CAMP-dependent phosphorylation of bovine lens alpha-crystallin.

Abstract

This communication reports that the A1 and B1 chains of bovine lens alpha-crystallin are phosphorylated. The conclusion is based on the following evidence: (i) When soluble preparations from lens cortex are incubated with [gamma-32P]ATP, a cAMP-dependent labeling of a high molecular weight protein is obtained. (ii) After NaDodSO4/PAGE, the label is found in two bands with Mr 22,000 and 20,000, corresponding to the B and A chains of alpha-crystallin, respectively. (iii) Isoelectric focusing indicates that the radioactivity is almost exclusively in bands with pI values of 5.58 and 6.70, corresponding to the A1 and B1 chains, respectively. (iv) Similar results are obtained in experiments of [32P]orthophosphate incorporation in lens organ culture. (v) Analyses of the digested protein indicate the label is exclusively in phosphoserine. (vi) 31P NMR analyses of native, proteolytically digested, and urea-treated alpha-crystallin gives a chemical shift of 4.6 ppm relative to 85% H3PO4 at pH 7.4, suggesting that the phosphate is covalently bound to a serine in the protein.

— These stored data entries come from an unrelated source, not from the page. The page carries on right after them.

-- ==== Sys2Proof/Laws/Step.lean ====
section
/-! SUPPORT. What a step can do: forwards, the answer of each phase where it is reached; backwards, `step_next`, the one
inversion lemma from which the claims about steps are derived. -/

namespace Sys2Proof.Machine

theorem modeGate_of (s : State) (h1 : s.mode ≠ .uninitialized) (h2 : s.mode ≠ .faulted) : modeGate s = none := by
  unfold modeGate
  split <;> simp_all

theorem beforeFetch_of (s : State) (h : Fetches s) : beforeFetch s = none := by
  obtain ⟨h1, h2, h3, h4⟩ := h
  have h5 : s.pc ≠ s.pcend := by omega
  simp [beforeFetch, modeGate_of s h1 h2, haltTest, h5, breakpointTest, h4]

/-- A step that fetches runs phases 5 to 9 on the byte at `PC`. -/
theorem step_of_fetches (s : State) (b : Byte) (h : Fetches s) (hb : s.params.prog[s.pc]? = some b) :
    step s = stepByte exec b s := by
  simp [step, stepWith, beforeFetch_of s h, fetch, h.2.2.1, progRead, hb]

theorem commentFilter_of (s : State) (b : Byte) (h : ¬(s.params.ext = true ∧ s.comt = true)) :
    commentFilter b s = none := by
  have : inComment s = false := by
    cases he : inComment s
    · rfl
    · simp only [inComment, Bool.and_eq_true] at he
      exact absurd he h
  simp [commentFilter, this]

/-- Everything a step can have done when it answers a next state. -/
theorem step_next (s t : State) (h : step s = .next t) :
    (s.mode = .uninitialized ∧ t = withResult s .refused) ∨
    (s.mode = .faulted ∧ t = withResult s (.fault s.fcause s.fpc s.fval)) ∨
    (s.mode ≠ .uninitialized ∧ s.mode ≠ .faulted ∧ s.pc = s.pcend ∧
      t = withResult { s with mode := .halted } .halt) ∨
    (s.mode ≠ .uninitialized ∧ s.mode ≠ .faulted ∧ s.pc ≠ s.pcend ∧ s.bkptEn = true ∧ s.pc = s.bkpt ∧
      s.mode ≠ .breakpointHit ∧ t = withResult { s with mode := .breakpointHit } (.brk s.pc)) ∨
    (Fetches s ∧ ∃ b, s.params.prog[s.pc]? = some b ∧
      ((s.params.ext = true ∧ s.comt = true ∧
          t = advance (if b = 0x0A#8 then { s with comt := false } else s)) ∨
       (¬(s.params.ext = true ∧ s.comt = true) ∧ decode s.params.ext b = .invalid ∧
          t = raise .invalidInstruction s.pc b s) ∨
       (∃ i, ¬(s.params.ext = true ∧ s.comt = true) ∧ decode s.params.ext b = .instr i ∧ 0 < s.bktctr ∧
          t = advance (if i = .loopend then { s with bktctr := s.bktctr - 1 } else s)) ∨
       (∃ i, Executes s i ∧ encode i = b ∧ i.wf s.params.ext = true ∧ exec i s = .next t))) := by
  by_cases h1 : s.mode = .uninitialized
  · refine .inl ⟨h1, ?_⟩
    simp only [step, stepWith, beforeFetch, modeGate, h1] at h
    exact (Host.Outcome.next.inj h).symm
  by_cases h2 : s.mode = .faulted
  · refine .inr (.inl ⟨h2, ?_⟩)
    simp only [step, stepWith, beforeFetch, modeGate, h2] at h
    exact (Host.Outcome.next.inj h).symm
  refine .inr (.inr ?_)
  by_cases h3 : s.pc = s.pcend
  · refine .inl ⟨h1, h2, h3, ?_⟩
    simp only [step, stepWith, beforeFetch, modeGate_of s h1 h2, haltTest, if_pos h3] at h
    exact (Host.Outcome.next.inj h).symm
  refine .inr ?_
  by_cases h4 : s.bkptEn = true ∧ s.pc = s.bkpt ∧ s.mode ≠ .breakpointHit
  · refine .inl ⟨h1, h2, h3, h4.1, h4.2.1, h4.2.2, ?_⟩
    simp only [step, stepWith, beforeFetch, modeGate_of s h1 h2, haltTest, if_neg h3, breakpointTest, if_pos h4] at h
    exact (Host.Outcome.next.inj h).symm
  refine .inr ?_
  have h5 : s.pc < s.pcend ∧ ∃ b, s.params.prog[s.pc]? = some b := by
    simp only [step, stepWith, beforeFetch, modeGate_of s h1 h2, haltTest, if_neg h3, breakpointTest, if_neg h4] at h
    cases hf : fetch s with
    | none => rw [hf] at h; cases h
    | some b =>
      unfold fetch at hf
      split at hf
      · exact ⟨‹_›, b, hf⟩
      · cases hf
  obtain ⟨h5, b, hb⟩ := h5
  have hf : Fetches s := ⟨h1, h2, h5, h4⟩
  refine ⟨hf, b, hb, ?_⟩
  rw [step_of_fetches s b hf hb] at h
  by_cases hc : s.params.ext = true ∧ s.comt = true
  · refine .inl ⟨hc.1, hc.2, ?_⟩
    simp only [stepByte, commentFilter, inComment, hc.1, hc.2, Bool.and_self, if_true] at h
    exact (Host.Outcome.next.inj h).symm
  refine .inr ?_
  simp only [stepByte, commentFilter_of s b hc] at h
  cases hd : decode s.params.ext b with
  | invalid =>
    rw [hd] at h
    exact .inl ⟨hc, rfl, (Host.Outcome.next.inj h).symm⟩
  | instr i =>
    refine .inr ?_
    rw [hd] at h
    by_cases hk : 0 < s.bktctr
    · refine .inl ⟨i, hc, rfl, hk, ?_⟩
      simp only [skipFilter, inSkip, hk, decide_true, if_true] at h
      exact (Host.Outcome.next.inj h).symm
    · refine .inr ⟨i, ⟨hf, hc, by omega, b, hb, hd⟩, (decode_instr _ _ _ hd).1, (decode_instr _ _ _ hd).2, ?_⟩
      simpa only [skipFilter, inSkip, hk, decide_false, Bool.false_eq_true, if_false] using h

/-! ### Runs of several steps -/

@[simp] theorem run_zero (s : State) : Host.Core.run core 0 s = .next s := rfl

/-- A run whose first step answers `t` is the rest of the run from `t`. -/
theorem run_succ_of_next (n : Nat) (s t : State) (h : step s = .next t) :
    Host.Core.run core (n + 1) s = Host.Core.run core n t := by
  have hc : core.step s = .next t := h
  simp only [Host.Core.run, hc]

end Sys2Proof.Machine
end

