/-- An executed instruction does not read the two registers. -/
theorem exec_withSsBkpt (i : Instr) (h : exec i s = .next t) :
    ∃ t', exec i (s.withSsBkpt x y) = .next t' ∧ AgreesButSsBkpt x y s t t' := by
  cases i with
  | incp =>
    obtain ⟨hp, rfl⟩ | ⟨hp, rfl⟩ := execIncp_next s t h
    · exact ⟨_, if_pos hp, .quiet rfl⟩
    · exact ⟨_, if_neg hp, .quiet rfl⟩
  | decp =>
    obtain ⟨hp, rfl⟩ | ⟨hp, rfl⟩ := execDecp_next s t h
    · exact ⟨_, if_pos hp, .quiet rfl⟩
    · exact ⟨_, if_neg hp, .quiet rfl⟩
  | inc =>
    obtain ⟨hp, rfl⟩ := execInc_next s t h
    exact ⟨_, (withCell_of_lt (s.withSsBkpt x y) _ hp).trans (storeCell_of_lt _ _ hp), .quiet rfl⟩
  | dec =>
    obtain ⟨hp, rfl⟩ := execDec_next s t h
    exact ⟨_, (withCell_of_lt (s.withSsBkpt x y) _ hp).trans (storeCell_of_lt _ _ hp), .quiet rfl⟩
  | putchar =>
    obtain ⟨hp, rfl⟩ := execPutchar_next s t h
    refine ⟨_, withCell_of_lt (s.withSsBkpt x y) _ hp, ?_⟩
    cases hout : s.params.outPresent with
    | true =>
      simp only [callOut, State.withSsBkpt, hout, if_true]
      exact ⟨x, [.out (s.readByte s.ptr) s.view], rfl, rfl, .inl rfl⟩
    | false =>
      simp only [callOut, State.withSsBkpt, hout]
      exact .quiet rfl
  | getchar =>
    obtain ⟨hp, rfl⟩ := execGetchar_next s t h
    refine ⟨_, storeCell_of_lt (callIn (s.withSsBkpt x y)).2 _ (by simpa [State.withSsBkpt] using hp), ?_⟩
    cases hin : s.params.inPresent with
    | true =>
      rw [callIn_of_present s hin, callIn_of_present (s.withSsBkpt x y) hin]
      exact ⟨x, [.input (nextAnswer s) s.view], rfl, rfl, .inl rfl⟩
    | false =>
      rw [callIn_of_absent s hin, callIn_of_absent (s.withSsBkpt x y) hin]
      exact .quiet rfl
  | loopstart =>
    obtain ⟨hid, rfl⟩ | ⟨hid, hp, ⟨hz, rfl⟩ | ⟨hz, hfull, rfl⟩ | ⟨hz, hroom, rfl⟩⟩ := execLoopstart_next s t h
    · exact ⟨_, if_pos hid, .quiet rfl⟩
    · exact ⟨_, execLoopstart_of_zero (s.withSsBkpt x y) hid hp hz, .quiet rfl⟩
    · exact ⟨_, execLoopstart_of_full (s.withSsBkpt x y) hid hp hz hfull, .quiet rfl⟩
    · exact ⟨_, execLoopstart_of_room (s.withSsBkpt x y) hid hp hz hroom, .quiet rfl⟩
  | loopend =>
    obtain ⟨hl, rfl⟩ | ⟨a, rest, hl, hp, rfl⟩ := execLoopend_next s t h
    · exact ⟨_, execLoopend_of_nil (s.withSsBkpt x y) hl, .quiet rfl⟩
    · exact ⟨_, execLoopend_of_cons (s.withSsBkpt x y) a rest hl hp, .quiet rfl⟩
  | comment | newline | wsTab | wsCr | wsSp | push | syscall => cases h; exact ⟨_, rfl, .quiet rfl⟩
  | pop =>
    obtain ⟨hp, rfl⟩ := execPop_next s t h
    exact ⟨_, withCell_of_lt (s.withSsBkpt x y) _ hp, .of_same_events rfl (.inr rfl)⟩
  | jump =>
    obtain ⟨hp, ⟨hj, rfl⟩ | ⟨hj, rfl⟩⟩ := execJump_next s t h
    · exact ⟨_, (withCell_of_lt (s.withSsBkpt x y) _ hp).trans (if_pos hj), .quiet rfl⟩
    · exact ⟨_, (withCell_of_lt (s.withSsBkpt x y) _ hp).trans (if_neg (Nat.not_lt.2 hj)), .quiet rfl⟩

end

/-- Settles O45: with `BKPT_EN = 0` the breakpoint test cannot fire, and no other phase names the two registers. -/
theorem ssAndDisabledBkptAreNotRead : Obligations.SsAndDisabledBkptAreNotRead := by
  intro s t x y hen h
  suffices hagree : ∃ t', step (s.withSsBkpt x y) = .next t' ∧ AgreesButSsBkpt x y s t t' by
    obtain ⟨_, ht', x', new, hev, rfl, hx'⟩ := hagree
    exact ⟨x', new, hev, ht', hx'⟩
  obtain ⟨hm, rfl⟩ | ⟨hm, rfl⟩ | ⟨hu, hf, hpc, rfl⟩ | ⟨-, -, -, hen', -⟩ | ⟨hf, b, hb, hcases⟩ := step_next s t h
  · exact ⟨_, step_of_uninitialized _ hm, .quiet rfl⟩
  · exact ⟨_, step_of_faulted _ hm, .quiet rfl⟩
  · exact ⟨_, step_of_atEnd _ hu hf hpc, .quiet rfl⟩
  · cases hen.symm.trans hen'
  · have hstep : step (s.withSsBkpt x y) = stepByte exec b (s.withSsBkpt x y) :=
      step_of_fetches _ b (hf.withSsBkpt hen) hb
    obtain ⟨hext, hc, rfl⟩ | ⟨hc, hd, rfl⟩ | ⟨i, hc, hd, hk, rfl⟩ | ⟨i, hx, -, -, hex⟩ := hcases
    · exact ⟨_, hstep.trans (stepByte_of_comment b _ hext hc), by split <;> exact .quiet rfl⟩
    · exact ⟨_, hstep.trans (stepByte_of_invalid b _ hc hd), .quiet rfl⟩
    · exact ⟨_, hstep.trans (stepByte_of_skip b _ i hc hd hk), by split <;> exact .quiet rfl⟩
    · rw [step_of_executes _ i (hx.withSsBkpt hen)]
      exact exec_withSsBkpt i hex

end Sys2Proof.Machine
end

section
/-! PROOFS. The numeric codes of `MODE` and `FCAUSE` as the host's debug read gives them (10_state.md R21,
60_exceptions.md R191, 45_host_interface.md R180). -/

namespace Sys2Proof.Machine

theorem debugRead_mode (s : State) : debugRead .mode s = some s.mode.code.toNat := rfl

theorem debugRead_fcause (s : State) : debugRead .fcause s = some s.fcause.code.toNat := rfl

/-- Settles O3, mode by mode and cause by cause. -/
theorem modeAndCauseCodes : Obligations.ModeAndCauseCodes := by
  refine ⟨fun s => ?_, fun s => ?_⟩
  · rw [debugRead_mode]
    cases s.mode <;> rfl
  · rw [debugRead_fcause]
    cases s.fcause <;> rfl

end Sys2Proof.Machine
end

section
/-! PROOFS. Where the model stops: the fetch past `PCEND` (20_memory.md R52) and the current cell outside the memory
(20_memory.md R53, R54, 93_implementation_defined.md I4). -/

namespace Sys2Proof.Machine

/-- Past the end of the program the fetch has no byte, so a step that no earlier phase ends stops there. -/
theorem step_of_pcend_lt (s : State) (hu : s.mode ≠ .uninitialized) (hf : s.mode ≠ .faulted) (hpc : s.pcend < s.pc)
    (hbrk : ¬(s.bkptEn = true ∧ s.pc = s.bkpt ∧ s.mode ≠ .breakpointHit)) : step s = .fault .fetchOutsideProgram := by
  have hhalt : haltTest s = none := if_neg (by omega)
  have hbreak : breakpointTest s = none := if_neg hbrk
  have hfetch : fetch s = none := if_neg (by omega)
  simp [step, stepWith, beforeFetch, modeGate_of s hu hf, hhalt, hbreak, hfetch]

/-- `,` stores into the current cell, whatever the callback answers (R122). -/
theorem execGetchar_of_le (s : State) (hp : s.params.memSize ≤ s.ptr) : execGetchar s = .fault .dataOutsideMemory :=
  storeCell_of_le _ _ (by simpa using hp)

/-- `[` looks at the current cell where `BKTID` can still count (R131). -/
theorem execLoopstart_of_le (s : State) (hp : s.params.memSize ≤ s.ptr) (hid : s.bktid ≠ bktMax s) :
    execLoopstart s = .fault .dataOutsideMemory :=
  (if_neg hid).trans (withCell_of_le s _ hp)

/-- `]` looks at the current cell where there is an address to pop (R132). -/
theorem execLoopend_of_le (s : State) (hp : s.params.memSize ≤ s.ptr) (hl : s.lrs ≠ []) :
    execLoopend s = .fault .dataOutsideMemory := by
  obtain ⟨a, rest, hcons⟩ := List.exists_cons_of_ne_nil hl
  simp only [execLoopend, lrsPop, hcons]
  exact withCell_of_le s _ hp

/-- Settles O12: the fetch decides the first stop, and the read or the write of the current cell the second. -/
theorem stuckOutsideTheAddressSpaces : Obligations.StuckOutsideTheAddressSpaces := by
  refine ⟨step_of_pcend_lt, fun s i hp hi => ?_, execLoopstart_of_le, execLoopend_of_le⟩
  obtain rfl | rfl | rfl | rfl | rfl | rfl := hi
  · exact withCell_of_le s _ hp
  · exact withCell_of_le s _ hp
  · exact withCell_of_le s _ hp
  · exact execGetchar_of_le s hp
  · exact withCell_of_le s _ hp
  · exact withCell_of_le s _ hp

end Sys2Proof.Machine
end

section
/-! PROOFS. The callbacks of a step: which step makes one, what the host sees during it, and what that step writes
(20_memory.md R65, 42_io.md R121, R122). -/

namespace Sys2Proof.Machine

/-! ### The events of a step -/

/-- A completion adds no event, or it is `.` or `,` with its slot set and adds one, seen in the start state. -/
theorem Completes.events {s u : State} {i : Instr} {n : Nat} (h : Completes s i u n) :
    u.port.events = s.port.events ∨
    (i = .putchar ∧ s.params.outPresent = true ∧
      u.port.events = s.port.events ++ [.out (s.readByte s.ptr) s.view]) ∨
    (i = .getchar ∧ s.params.inPresent = true ∧
      u.port.events = s.port.events ++ [.input (nextAnswer s) s.view]) := by
  cases h with
  | putchar =>
    cases hout : s.params.outPresent with
    | true => exact .inr (.inl ⟨rfl, rfl, by simp [callOut_eq, hout]⟩)
    | false => exact .inl (by simp [callOut_eq, hout])
  | getchar =>
    cases hin : s.params.inPresent with
    | true => exact .inr (.inr ⟨rfl, rfl, by rw [callIn_of_present s hin]⟩)
    | false => exact .inl (by rw [callIn_of_absent s hin])
  | incp | decp | inc | dec | skip | enter | exit | back | comment | newline | noop | pop | jump => exact .inl rfl

/-- A step adds no event, or it executes `.` or `,` with its slot set and adds one, seen in the start state. -/
theorem step_events (s t : State) (h : step s = .next t) :
    t.port.events = s.port.events ∨
    (Executes s .putchar ∧ s.params.outPresent = true ∧
      t.port.events = s.port.events ++ [.out (s.readByte s.ptr) s.view]) ∨
    (Executes s .getchar ∧ s.params.inPresent = true ∧
      t.port.events = s.port.events ++ [.input (nextAnswer s) s.view]) := by
  obtain ⟨-, rfl⟩ | ⟨-, rfl⟩ | ⟨-, -, -, rfl⟩ | ⟨-, -, -, -, -, -, rfl⟩ |
    ⟨-, b, -, ⟨-, -, rfl⟩ | ⟨-, -, rfl⟩ | ⟨i, -, -, -, rfl⟩ | ⟨i, hi, -, -, hex⟩⟩ := step_next s t h
  · exact .inl rfl
  · exact .inl rfl
  · exact .inl rfl
  · exact .inl rfl
  · split <;> exact .inl rfl
  · exact .inl rfl
  · split <;> exact .inl rfl
  · obtain ⟨c, -, rfl⟩ | ⟨u, n, hc, rfl⟩ := exec_next i s t hex
    · exact .inl rfl
    · obtain hsame | ⟨rfl, hout, hev⟩ | ⟨rfl, hin, hev⟩ := hc.events
      · exact .inl hsame
      · exact .inr (.inl ⟨hi, hout, hev⟩)
      · exact .inr (.inr ⟨hi, hin, hev⟩)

An abundance of approximately one phosphate per four or five monomer units was found. (vii) Similar results were obtained by chemical analyses of independently prepared alpha-crystallin samples. The results are consistent with the view that the A1 and B1 chains arise as result of the phosphorylation of directly synthesized A2 and B2 polypeptides. It is suggested that this metabolically controlled phosphorylation may be associated with the terminal differentiation of the lens epithelial cell and the intracellular organization of the lens fiber cell.